Goodwin Liu caught hiding the ball, Part Two

Appeals court nominee Goodwin Liu claims that his failure to provide the Senate Judiciary Committee with more than 100 of his speeches and writings was inadvertent. In support of this claim, Liu’s supporters claim the omissions were inconsequential. Former Bush White House ethics adviser Richard Painter has tried to minimze them as “a brown bag lunch here, a talk with alumni there, etc.”
As Ed Whelan has shown, the facts do not support this defense. One of Liu’s omissions was a “showcase panel” at the American Constitution Society’s 2004 annual convention. This was a big deal. The American Constitution Society is the left’s much ballyhooed attempt at an answer to its legal bete noire, the Federalist Society. And, as the name indicates, “showcase panels” are major events at the annual convention, just as they are at the Federalist Society’s.
Moreover, the transcript of that showcase panel establishes that Liu’s remarks were noteworthy, indeed. He explicitly called for three important Supreme Court precedents to “be swept into the dustbin of history.” Three cases are:

Milliken v. Bradley, which limited the legal availability of interdistrict school desegregation remedies to situations where plaintiffs could prove that ‘there has been a constitutional violation within one district that produces a significant segregrative effect in another district.”
San Antonio Independent School District v. Rodriguez, which held that education is not a fundamental right, the provision of which is subject to strict judicial scrutiny under the Fourteenth Amendment.
Adarand Constructors, Inc. v. Peña, which holds, per Justice O’Connor, that racial classifications imposed by the federal government (including those that disadvantage whites) must be subject to strict scrutiny.

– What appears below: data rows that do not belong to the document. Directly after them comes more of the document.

/-- CHAIN_STATE of 0x6400+0x100·p+e:0D–:10 (R161). -/
def kChainState (p : Nat) (e : Nat) (i : Nat) : Nat := key (0x6400 + 256 * p + e) (13 + i)

/-- CHAIN_DONE_SEQ of 0x6400+0x100·p+e:11–:14 (R161). -/
def kChainDoneSeq (p : Nat) (e : Nat) (i : Nat) : Nat := key (0x6400 + 256 * p + e) (17 + i)

/-- POLL_INTERVAL of 0x6400+0x100·p+e:15 (R161). -/
def kPollInterval (p : Nat) (e : Nat) : Nat := key (0x6400 + 256 * p + e) 21

/-- WAIT_TIMEOUT_DEFAULT of 0x6400+0x100·p+e:16 (R161). -/
def kWaitTimeoutDefault (p : Nat) (e : Nat) : Nat := key (0x6400 + 256 * p + e) 22

/-- HAUL_CQ_BASE of 0x6240+h:01–:08 (R193). -/
def kHaulCqBase (h : Nat) (i : Nat) : Nat := key (0x6240 + h) (1 + i)

/-- HAUL_CQ_ENTRIES of 0x6240+h:09–:10 (R193). -/
def kHaulCqEntries (h : Nat) (i : Nat) : Nat := key (0x6240 + h) (9 + i)

/-- HAUL_CQ_HEAD of 0x6240+h:11–:18 (R193). -/
def kHaulCqHead (h : Nat) (i : Nat) : Nat := key (0x6240 + h) (17 + i)

/-- HAUL_CQ_TAIL of 0x6240+h:19–:20 (R193). -/
def kHaulCqTail (h : Nat) (i : Nat) : Nat := key (0x6240 + h) (25 + i)

/-- HAUL_PAUSE of 0x6240+h:21 (R193). -/
def kHaulPause (h : Nat) : Nat := key (0x6240 + h) 33

/-- HAUL_CHAN_STATE of 0x6240+h:22–:29 (R193). -/
def kHaulChanState (h : Nat) (i : Nat) : Nat := key (0x6240 + h) (34 + i)

/-- HAUL_CQ_SPILL of 0x6240+h:2A–:31 (R193). -/
def kHaulCqSpill (h : Nat) (i : Nat) : Nat := key (0x6240 + h) (42 + i)

/-- HAUL_BYTES of 0x9032:01 (R195). -/
def kHaulBytes : Nat := key 0x9032 1

/-- HAUL_TRANSPOSED_BYTES of 0x9032:02 (R195). -/
def kHaulTransposedBytes : Nat := key 0x9032 2

/-- HAUL_ENGINE_STOPS of 0x9032:03 (R195). -/
def kHaulEngineStops : Nat := key 0x9032 3

/-- HAUL_POISONED_TRANSFERS of 0x9032:04 (R195). -/
def kHaulPoisonedTransfers : Nat := key 0x9032 4

/-- HAUL_CQ_FULL_EVENTS of 0x9032:05 (R195). -/
def kHaulCqFullEvents : Nat := key 0x9032 5

/-- HAUL_ABORTED_TRANSFERS of 0x9032:06 (R195). -/
def kHaulAbortedTransfers : Nat := key 0x9032 6

/-- TALLY_MAP of 0x6300+p:01 (R227). -/
def kTallyMap (p : Nat) : Nat := key (0x6300 + p) 1

/-- BARRIER_RECORD_BASE of 0x6300+p:02 (R227). -/
def kBarrierRecordBase (p : Nat) : Nat := key (0x6300 + p) 2

/-- TALLY_PEEK_SEL of 0x6300+p:03 (R227). -/
def kTallyPeekSel (p : Nat) : Nat := key (0x6300 + p) 3

/-- TALLY_PEEK_COUNT of 0x6300+p:04 (R227). -/
def kTallyPeekCount (p : Nat) : Nat := key (0x6300 + p) 4

/-- TALLY_PEEK_STATE of 0x6300+p:05 (R227). -/
def kTallyPeekState (p : Nat) : Nat := key (0x6300 + p) 5

/-- TALLY_PEEK_WAITERS of 0x6300+p:06 (R227). -/
def kTallyPeekWaiters (p : Nat) : Nat := key (0x6300 + p) 6

/-- BARRIER of 0x6310+p:01–:40 (R227). -/
def kBarrier (p : Nat) (i : Nat) : Nat := key (0x6310 + p) (1 + i)

/-- BARRIER_GEN of 0x6310+p:41–:80 (R227). -/
def kBarrierGen (p : Nat) (i : Nat) : Nat := key (0x6310 + p) (65 + i)

/-- TALLY_SIGNALS of 0x9033:01 (R229). -/
def kTallySignals : Nat := key 0x9033 1

/-- CONSUMING_GRANTS of 0x9033:02 (R229). -/
def kConsumingGrants : Nat := key 0x9033 2

/-- OBSERVING_RELEASES of 0x9033:03 (R229). -/
def kObservingReleases : Nat := key 0x9033 3

/-- TALLY_TIMEOUTS of 0x9033:04 (R229). -/
def kTallyTimeouts : Nat := key 0x9033 4

/-- STALE_SIGNALS of 0x9033:05 (R229). -/
def kStaleSignals : Nat := key 0x9033 5

/-- UNMAPPED_SIGNALS of 0x9033:06 (R229). -/
def kUnmappedSignals : Nat := key 0x9033 6

/-- TALLY_OVERFLOWS of 0x9033:07 (R229). -/
def kTallyOverflows : Nat := key 0x9033 7

/-- BARRIER_ARRIVALS of 0x9033:08 (R229). -/
def kBarrierArrivals : Nat := key 0x9033 8

/-- STALE_RELEASES of 0x9033:09 (R229). -/
def kStaleReleases : Nat := key 0x9033 9

/-- BED_SIZE_GIB of 0x4000:01 (R273). -/
def kBedSizeGib : Nat := key 0x4000 1

/-- WORKING_BYTES of 0x4000:02 (R273). -/
def kWorkingBytes : Nat := key 0x4000 2

/-- BED_POSITIONS of 0x4000:03 (R273). -/
def kBedPositions : Nat := key 0x4000 3

/-- SCRUB_PERIOD of 0x4000:04 (R273). -/
def kScrubPeriod : Nat := key 0x4000 4

/-- ROW_CE_LIMIT of 0x4000:05 (R273). -/
def kRowCeLimit : Nat := key 0x4000 5

/-- REMAP_BUDGET of 0x4000:06 (R273). -/
def kRemapBudget : Nat := key 0x4000 6

/-- RETRAIN_ALLOW of 0x4000:07 (R273). -/
def kRetrainAllow : Nat := key 0x4000 7

/-- SERVING_YIELD of 0x4000:08 (R273). -/
def kServingYield : Nat := key 0x4000 8

/-- RETIRED_PAGES of 0x4000:09 (R273). -/
def kRetiredPages : Nat := key 0x4000 9

/-- CHANNEL_STATE of 0x4010+s:01 (R273). -/
def kChannelState (s : Nat) : Nat := key (0x4010 + s) 1

/-- RELIEVED_PC of 0x4010+s:02 (R273). -/
def kRelievedPc (s : Nat) : Nat := key (0x4010 + s) 2
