/-- What the peek entries hold of a tally, taken at one moment (R228): COUNT, STATE and the waiter identifiers. -/
structure Peek where
  count : Nat
  state : Nat
  waiters : List Nat
  deriving DecidableEq, Repr

structure Tallies where
  cell : SMap Tally
  waits : SMap Wait
  flight : List Signal
  /-- Translation tables by 4096*p + v (R209). -/
  map : SMap Nat
  /-- Barrier slots by 64*p + slot: in flight, accumulated payload, grant taken with its payload (R219). -/
  inFlight : NSet
  payload : SMap Nat
  granted : SMap (Option Nat)
  /-- The peek entries of each partition (R227, R228). -/
  peek : SMap Peek
  deriving DecidableEq, Repr

/-- States of a pseudo-channel, in the order of their codes (R260). -/
inductive PcState where
  | online | retraining | lost | relieved | test
  deriving DecidableEq, Repr

/-- On whose behalf an access waits, and what it will do. -/
inductive HeldFor where
  /-- A request that came in at a port, for partition `p`; it holds so many credits of its lane's reserve and of the pool. -/
  | port (n p : Nat) (pkt : Packet) (own shared : Nat)
  /-- A request of the module to itself, outstanding under a tag, for partition `p`. -/
  | own (tag p : Nat) (pkt : Packet)
  | host (op : Bar2Op)
  /-- Sums for the staging of partition `p`. -/
  | stage (p : Nat) (data : List Byte)
  /-- The outcome word of a vote's command. -/
  | outcome (c : Cmd) (word : Nat)
  /-- A record that the module writes. -/
  | post (data : List Byte)
  deriving DecidableEq, Repr

/-- An access that waits, with the range it touches. -/
structure Held where
  off : Nat
  len : Nat
  what : HeldFor
  deriving DecidableEq, Repr

structure Mem where
  /-- The reserve bed size in force, GiB per stack (R234). -/
  bedGib : Nat
  /-- Bytes by ((12k + s) * 3145728 + position) * 256 + byte. -/
  hbm : Memory
  poison : NSet
  pcState : SMap PcState
  /-- State to return to after a TEST, by channel number. -/
  pcBefore : SMap PcState
  retrainAt : SMap Nat
  retrainWaiting : List Nat
  /-- Writes held with an exhausted parity retry, stored poisoned after the retrain (R247): data and byte enables by line. -/
  heldWrites : SMap (Option (Nat × Nat))
  /-- Accesses that wait in the controllers' queues, oldest first (R245, R250, R262, R265). -/
  held : List Held
  /-- Lines that came back poisoned to a port or the host, whose answer will carry it (R247, R258). -/
  carried : List (Requester × Nat)
  parityTimes : SMap (List Nat)
  /-- Outer-code corrections of a row since its last remap, by ((12k + s)*64 + bank)*12288 + row (R249). -/
  rowCe : SMap Nat
  /-- Rows being copied to a spare (R250): row key, repeat, trigger. -/
  remapping : SMap (Option (Nat × Nat))
  /-- Soft-remap table: row key to spare number of its pool (R250). -/
  softRemap : SMap (Option Nat)
  /-- Spares of a pool in use, by channel number. -/
  sparesUsed : SMap NSet
  pendingRepairs : List Nat
  retired : List Nat
  /-- Checkpoint-warning causes already raised per stack since the last module reset (R256). -/
  warned : NSet
  /-- LOST channel waiting for relief, and relief population in progress, by stack. -/
  reliefWanted : SMap (Option Nat)
  populating : NSet
  /-- Stacks to return to ONLINE at the next power cycle (R269). -/
  reliefClear : NSet
  /-- Traffic generator (R270, R272): stacks running, results by 64*stack + pc (256-bit records), full passes since reset. -/
  tgRunning : NSet
  tgResult : SMap Nat
  tgPassed : NSet
  deriving DecidableEq, Repr
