/-- The elements and the status word are written; poison marks every line written (R97, R99, R100), clean elements clear each
line they fill (R111). -/
def Dev.writeTile (d : Dev) (pl : Nat) (b : MatmulBody) (es : List Drained) (tsw : Nat) (poison : Bool) : Dev :=
  let z := fmtSize b.ofmt
  let d := es.foldl (fun d e => d.writeStore pl e.addr (toBytes e.bits z) poison) d
  let d := if poison then d else d.cleanLines pl (es.map (fun e => (e.addr, z)))
  d.writeStore pl (8 * b.tswAddr) (toBytes tsw 16) poison

end Sys2Proof.Machine
end

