/-- How many pieces the next write takes now. A packet waits to be whole while reads may still fill it; a channel that reads no
more writes the units it has (R171, R183, R187), but a STOPPED one not the last write (DEDUCED, log 126). -/
def Dev.writeNow (d : Dev) (h ch : Nat) (x : Descriptor) (ws : List Piece) : Nat :=
  let c := d.chan h ch
  let n := x.packet ws c.nSent
  let ready := ((ws.drop c.nSent).take n).takeWhile (fun w =>
    decide (w.need ≤ c.nRead) && !d.anyReq (fun r => isHaulRead h ch w.need r.what))
  let r := ready.length
  let last := decide (c.nSent + n = ws.length)
  if c.state = .paused then 0
  else if c.state = .active then if r = n then n else 0
  else if d.anyReq (fun r => isHaulRead h ch (x.readPieces.length) r.what) ∧ r < n then 0
  else if c.state = .stopped ∧ last then min r (n - 1) else r

/-- The next write if its bytes have come, else the next read, as the state lets it (R171, R175, R183, R187). -/
def Dev.nextMove (d : Dev) (h ch : Nat) (x : Descriptor) : HaulMove :=
  let c := d.chan h ch
  let ws := x.writePieces
  let flight := d.haulFlight h ch
  let m := d.writeNow h ch x ws
  if ws.length ≤ c.nSent then .rest
  else if m = 0 then d.nextRead h ch x
  else
    let w := joined ws c.nSent m
    let last := decide (c.nSent + m = ws.length)
    if (x.dst.space ≠ 0 ∨ d.heldIn w.addr w.len = false) ∧ flight < haulWindow ∧ (last = false ∨ flight = 0)
    then .write c.nSent m w last else .wait

/-- The channel works on until it must wait: for responses, a held line, a pause, a stop or its end. -/
def Dev.haulRun : (fuel : Nat) → Dev → Nat → Nat → Cmd → Dev
  | 0, d, _, _, _ => d
  | n + 1, d, h, ch, cmd =>
    let x := haulOf cmd.word
    match d.nextMove h ch x with
    | .wait => d
    | .rest =>
      let c := d.chan h ch
      if c.state = .pausing ∧ d.haulFlight h ch = 0 then d.setChan h ch { c with state := .paused } else d
    | .read i p =>
      match d.readPiece h ch i cmd x p with
      | (d, none) => Dev.haulRun n d h ch cmd
      | (d, some s) => d.stopEngine h ch s
    | .write i m p last =>
      let d := if last then d.setChan h ch { d.chan h ch with state := .closing } else d
      match d.writePiece h ch i m cmd x p last with
      | (d, some s) => d.stopEngine h ch s
      | (d, none) =>
        if last then if (d.chan h ch).lastAcked then d.readBack h ch cmd x else d
        else Dev.haulRun n d h ch cmd

/-- Enough for every piece of a descriptor. -/
def Descriptor.fuel (x : Descriptor) : Nat := x.readPieces.length + x.writePieces.length + 1

/-- The transfer of a channel that is at work goes on. -/
def Dev.haulOn (d : Dev) (h ch : Nat) : Dev :=
  match (d.chan h ch).cur with
  | none => d
  | some cmd =>
    if (d.chan h ch).state = .active ∨ (d.chan h ch).state = .pausing ∨ (d.chan h ch).state = .stopped
    then Dev.haulRun (haulOf cmd.word).fuel d h ch cmd else d

/-- A channel starts its queued command (R127, R182). -/
def Dev.haulStart (d : Dev) (h ch : Nat) : Dev :=
  let c := d.chan h ch
  match c.queued with
  | none => d
  | some cmd =>
    if c.state = .idle ∧ c.cur = none ∧ cmd.free ∧ d.tearing cmd.k.p = false then
      (d.setChan h ch { c with state := .active, cur := some cmd, queued := none }).haulOn h ch
    else d

/-- Channels of an engine whose drain a stop awaits: requests in flight, or units read that a hold keeps from being written. -/
def Dev.stopsWait (d : Dev) (h : Nat) : Bool :=
  (List.range 8).any (fun ch =>
    let c := d.chan h ch
    decide (c.state = .stopped) && (decide (d.haulFlight h ch ≠ 0) ||
      match c.cur with | some cmd => decide (d.nextMove h ch (haulOf cmd.word) ≠ .rest) | none => false))

/-- A stop that has drained is resolved, and the engine's channels go on. -/
def Dev.haulDrain (d : Dev) (h : Nat) : Dev :=
  if d.haulStops h = [] ∨ d.stopsWait h = true then d
  else (List.range 8).foldl (fun d ch => (d.haulStart h ch).haulOn h ch) (d.endStop h)

/-- One channel goes on, with the engine's stop if one is draining. -/
def Dev.kickHaul (d : Dev) (h ch : Nat) : Dev := (((d.haulStart h ch).haulOn h ch).haulDrain h).haulDrain h

/-- The record of an ended transfer has been written: the channel takes its next command, or at a teardown drops it (R181, R182,
R190). -/
def Dev.chanFree (d : Dev) (h ch : Nat) : Dev :=
  let c := d.chan h ch
  if c.ended = false then d
  else
    let d := (d.setChan h ch { c with cur := none, ended := false }).chanRest h ch
    if d.tearing (d.haulOwner h ch) then d.dropQueued h ch else d.kickHaul h ch

/-- Every channel goes on: after held accesses have been released. -/
def Dev.kickHauls (d : Dev) : Dev :=
  (List.range 128).foldl (fun d i => if (d.chan (i / 8) (i % 8)).cur.isSome then d.kickHaul (i / 8) (i % 8) else d) d

end Sys2Proof.Machine
end

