-- ==== Sys2Proof/Machine/Haul.lean ====
section
/-! DEFINITION. Haul commands: the HAUL row (R168), the end of a transfer (R175 to R182), the answers to a channel's requests and
its pauses (R183, R184). -/

namespace Sys2Proof.Machine

/-! The HAUL row. -/

/-- The first address of a side outside what the partition may reach (R168). -/
def Dev.sideViolation (d : Dev) (p : Nat) (s : Side) : Option Nat :=
  if s.space = 0 then
    if s.addr < d.allocBase p then some s.addr
    else if d.inAlloc p s.addr (s.last + 1 - s.addr) then none else some s.last
  else if s.space = 1 ∧ d.get (kPartLogicalBenches p) ≤ s.unit then some s.addr
  else none

def Dev.issueHaul (d : Dev) (cmd : Cmd) : Dev :=
  let h := cmd.k.e.val - 0x10
  let ch := (headerOf cmd.word).channel
  let x := haulOf cmd.word
  if d.orderOk cmd = false ∨ (d.chan h ch).queued ≠ none then d
  else
    match d.sideViolation cmd.k.p x.src, d.sideViolation cmd.k.p x.dst with
    | some a, _ => (d.accessViolation cmd a x.srcUnit x.srcSpace 0).settle cmd.k cmd.u
    | none, some a => (d.accessViolation cmd a x.dstUnit x.dstSpace 1).settle cmd.k cmd.u
    | none, none =>
      let d := d.push cmd
      (d.setChan h ch { d.chan h ch with queued := some cmd }).kickHaul h ch

def execHaul (k : ChainId) (u : Fin 96) (s : State) : Host.Outcome State Fault Refusal :=
  onDie (fun d => d.onWord k u opHaul Dev.issueHaul) s

/-! The end of a transfer. -/

/-- A transfer whose read-back has returned ends: OK, OK_POISONED or READBACK_POISONED is reported in its turn; a read-back
that drew an error response ends it READBACK_ERROR (R175, R176, R178, R181, R188). -/
def Dev.haulEnd (d : Dev) (h ch : Nat) (cmd : Cmd) (back : Nat × Bool) : Dev :=
  let c := d.chan h ch
  let x := haulOf cmd.word
  let line := x.backLine
  if back.1 ≠ stOk then
    (((d.endBad h ch 0x21 line x.dstUnit x.dstSpace c.guardSent).faultChain cmd.k).settle cmd.k cmd.u).kickHaul h ch
  else
    let status := if c.poison then 1 else if back.2 then 2 else 0
    let e := c.ending h ch status line x.dstUnit x.dstSpace c.guardSent
    let d := if c.poison then d.bump kHaulPoisonedTransfers 1 else d
    (d.setChan h ch { c with ended := true }).finish cmd (some e)

/-- What a local read-back finds: a lost line answers with an error, a held one not yet. -/
def Dev.localBack (d : Dev) (p : Nat) (x : Descriptor) : Option (Nat × Bool) :=
  let line := x.backLine
  if x.dst.space = 1 then some (stOk, d.storePoisoned (d.placeOf p x.dst.unit) line)
  else if d.heldIn line 64 then none
  else if (d.lostIn line 64).isSome then some (stLocal, false)
  else some (stOk, d.linePoisoned line)

def Dev.haulComplete (d : Dev) (h ch : Nat) : Dev :=
  let c := d.chan h ch
  match c.cur with
  | none => d
  | some cmd =>
    if c.state ≠ .closing ∨ c.lastAcked = false ∨ c.ended then d
    else
      let x := haulOf cmd.word
      match c.readback, (if x.dst.space = 2 then none else d.localBack cmd.k.p x) with
      | none, none => d
      | some back, _ => d.haulEnd h ch cmd back
      | none, some back => d.haulEnd h ch cmd back

def execHaulComplete (h : Fin 16) (ch : Fin 8) (s : State) : Host.Outcome State Fault Refusal :=
  onDie (fun d => d.haulComplete h ch) s

/-! Answers to a channel's requests. -/

/-- A write or a read of a channel is answered (R175, R187); an ABORTING one only waits for its answers (R190). -/
def Dev.haulAnswer (d : Dev) (w : ReqFor) (r : Reply) : Dev :=
  match w with
  | .haulWrite h ch i m =>
    match (d.chan h ch).cur with
    | none => d
    | some cmd =>
      let x := haulOf cmd.word
      let p := joined x.writePieces i m
      if r.status ≠ stOk then
        (((d.stopEngine h ch
          { addr := p.addr / 64 * 64, unit := x.dst.unit, space := 2, write := true, status := r.status, p := cmd.k.p }).kickHaul
          h ch).abortEnd h ch)
      else
        let d := d.ackBytes h ch p.len x
        if (d.chan h ch).state = .closing then
          (d.setChan h ch { d.chan h ch with lastAcked := true }).readBack h ch cmd x
        else (d.kickHaul h ch).abortEnd h ch
  | .haulRead h ch i =>
    match (d.chan h ch).cur with
    | none => d
    | some cmd =>
      let x := haulOf cmd.word
      let p := (x.readPieces[i]?).getD { place := 0, len := 0, addr := 0, need := 0, blk := 0 }
      let first := p.addr / 64 * 64
      if r.status ≠ stOk then
        ((d.stopEngine h ch
          { addr := first, unit := x.src.unit, space := 2, write := false, status := r.status, p := cmd.k.p }).kickHaul
          h ch).abortEnd h ch
      else if (d.chan h ch).state = .aborting then d.abortEnd h ch
      else
        (d.takeBytes h ch p.place ((r.data.drop (p.addr - first)).take p.len)
          (((List.range p.len).filter (fun b => bit r.lines ((p.addr - first + b) / 64))).map (fun b => p.place + b))).kickHaul h ch
  | .haulReadback h ch =>
    match (d.chan h ch).cur with
    | none => d
    | some _ =>
      if (d.chan h ch).state = .aborting then d.abortEnd h ch
      else d.setChan h ch { d.chan h ch with readback := some (r.status, decide (r.lines ≠ 0)) }
  | _ => d

/-! Pauses and queues. -/

/-- A pause bit has been set (R183). -/
def Dev.pauseChan (d : Dev) (h ch : Nat) : Dev :=
  let c := d.chan h ch
  match c.state with
  | .idle => d.setChan h ch { c with state := .paused }
  | .active => (d.setChan h ch { c with state := .pausing }).haulOn h ch
  | _ => d

/-- A pause bit has been cleared (R184). -/
def Dev.unpauseChan (d : Dev) (h ch : Nat) : Dev :=
  let c := d.chan h ch
  match c.state, c.cur with
  | .paused, none => (d.setChan h ch { c with state := d.restState h ch }).kickHaul h ch
  | .paused, some _ =>
    (d.setChan h ch { c with state := if d.haulStops h = [] then .active else .stopped }).kickHaul h ch
  | .pausing, _ => (d.setChan h ch { c with state := .active }).kickHaul h ch
  | _, _ => d

/-- HAUL_PAUSE is written: each bit that changes acts on its channel. -/
def Dev.writePause (d : Dev) (h v : Nat) : Dev :=
  let old := d.get (kHaulPause h)
  let d := d.put (kHaulPause h) v
  (List.range 8).foldl (fun d ch =>
    if bit v ch = bit old ch then d else if bit v ch then d.pauseChan h ch else d.unpauseChan h ch) d

/-- CQ_HEAD is written: slots are free, and a channel held in CLOSING goes on (R181). -/
def Dev.writeCqHead (d : Dev) (h ch v : Nat) : Dev :=
  let d := Dev.payOwed 2 (d.put (kHaulCqHead h ch) v) h ch
  let d := (List.range 16).foldl (fun d i =>
    if h' : i / 4 < 4 ∧ 16 + h < 34 ∧ i % 4 < 4 then d.settle ⟨⟨i / 4, h'.1⟩, ⟨16 + h, h'.2.1⟩, ⟨i % 4, h'.2.2⟩⟩ 0 else d) d
  d.kickHaul h ch

end Sys2Proof.Machine
end

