def Dev.kickBed (d : Dev) : Dev := Dev.bedKick 9 d

def Dev.issueBed (d : Dev) (c : Cmd) : Dev :=
  let p : Nat := c.k.p
  let b := bedOf c.word
  if d.orderOk c = false ∨ engineQueue ≤ (d.bed p).q.length then d
  else if d.inAlloc p b.regionList (16 * b.regionCount) = false then
    (d.accessViolation c b.regionList 0 0 0).settle c.k c.u
  else ((d.push c).setBed p { d.bed p with q := (d.bed p).q ++ [c] }).kickBed

def execBedSnapshot (k : ChainId) (u : Fin 96) (s : State) : Host.Outcome State Fault Refusal :=
  onDie (fun d => d.onWord k u opSnapshot Dev.issueBed) s

def execBedRestore (k : ChainId) (u : Fin 96) (s : State) : Host.Outcome State Fault Refusal :=
  onDie (fun d => d.onWord k u opRestore Dev.issueBed) s

def execBedStream (k : ChainId) (u : Fin 96) (s : State) : Host.Outcome State Fault Refusal :=
  onDie (fun d => d.onWord k u opStream Dev.issueBed) s

/-! Completion. -/

/-- A snapshot's end (R238, R371, R372, R375, R381). -/
def Dev.snapshotEnd (d : Dev) (p : Nat) (r : BedRun) : Dev :=
  let b := bedOf r.cmd.word
  let rs := r.regions.map regionOf
  let only := d.digestOnly r
  let bad := d.statePoisoned p true r.bad rs
  let dig := d.stateDigestOf p true rs
  let d := if only then d
    else
      let d := ((stripesOf rs).foldl (fun d x => d.copyStripe p false r.bad x) (d.clearRetained rs)).put (kBedStep p) b.step
      (d.setBed p { d.bed p with regions := r.regions, listAddr := b.regionList }).bump kSnapshots 1
  let d := d.setStateDigest p b.step bad dig
  let d := if d.digestStep p b.step ∧ d.fabric.coords.buddy ≠ 0xFFFF then
      (d.sendDigest p d.fabric.coords.buddy 0 1 { digest := dig, step := b.step, src := d.chip, kind := 1, poisoned := bad }).1
    else d
  d.startCkpt p b.step r.regions only dig

/-- The copy units end the command in hand, and the next may start (R375, R377). -/
def Dev.bedComplete (d : Dev) (p : Nat) : Dev :=
  match (d.bed p).run with
  | none => d
  | some r =>
    let b := bedOf r.cmd.word
    let op := (headerOf r.cmd.word).opcode
    let rs := r.regions.map regionOf
    if op = opStream then
      if r.acked = false then d
      else
        let d := d.setStateDigest p b.step (d.statePoisoned p false r.bad rs) (d.stateDigestOf p false rs)
        (((d.bedDone p).voteIfDue p).finish r.cmd none).kickBed
    else if d.bedHeld rs then d
    else
      match d.bedLost rs with
      | some a => (d.bedError p a 0 0 0 stLocal).kickBed
      | none =>
        let d := if op = opSnapshot then d.snapshotEnd p r
          else (stripesOf rs).foldl (fun d x => d.copyStripe p true r.bad x) d
        ((((d.bedDone p).voteIfDue p).finish r.cmd none).snapshotBoundary p).kickBed

def execBedComplete (p : Fin 4) (s : State) : Host.Outcome State Fault Refusal :=
  onDie (fun d => d.bedComplete p) s

/-! Answers. -/

def Dev.bedAnswer (d : Dev) (p status addr : Nat) : Dev :=
  match (d.bed p).run with
  | none => d
  | some r =>
    if status ≠ stOk then (d.bedError p addr (bedOf r.cmd.word).destChip 2 1 status).kickBed else d.streamOn p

At the American Constitution Society event, Liu also explicity rejected the “precept that judges are just supposed to figure out what the law is and not what it should be.” And Ed Whelan says that, as far as he knows, Liu’s remarks at this event are not merely redundant of other material, or at least not material Liu has yet supplied to the Senate.
Given the importance of the event, and the potential prejudice that will result from the disclosure of Liu’s remarks, it seems obvious that Liu’s failure to disclose his participation was an attempt to hide the ball, not the result of inadvertence.
The Republicans on the Senate Judiciary Committee have also highlighted five other omissions that don’t remotely fit the description of brown bag lunches or talks with alumni: (1) a UC Berkeley commencement speech; (2) an American Constitution Society event on “What the 2008 Election Will Mean for the Supreme Court”; (3) a presentation to the Asian Pacific Bar Association of the Silicon Valley on “The Fate of Affirmative Action from the O’Connor Court to the Roberts Court”; (4) a Berkeley La Raza colloquium; and (5) a panel at an education conference in D.C.
Some of Liu’s omissions were, in fact, trivial. But the non-trivial ones are powerful evidence of an intentional effort to conceal the full extent of his radicalism from the Senate in order to boost his chances of being confirmed.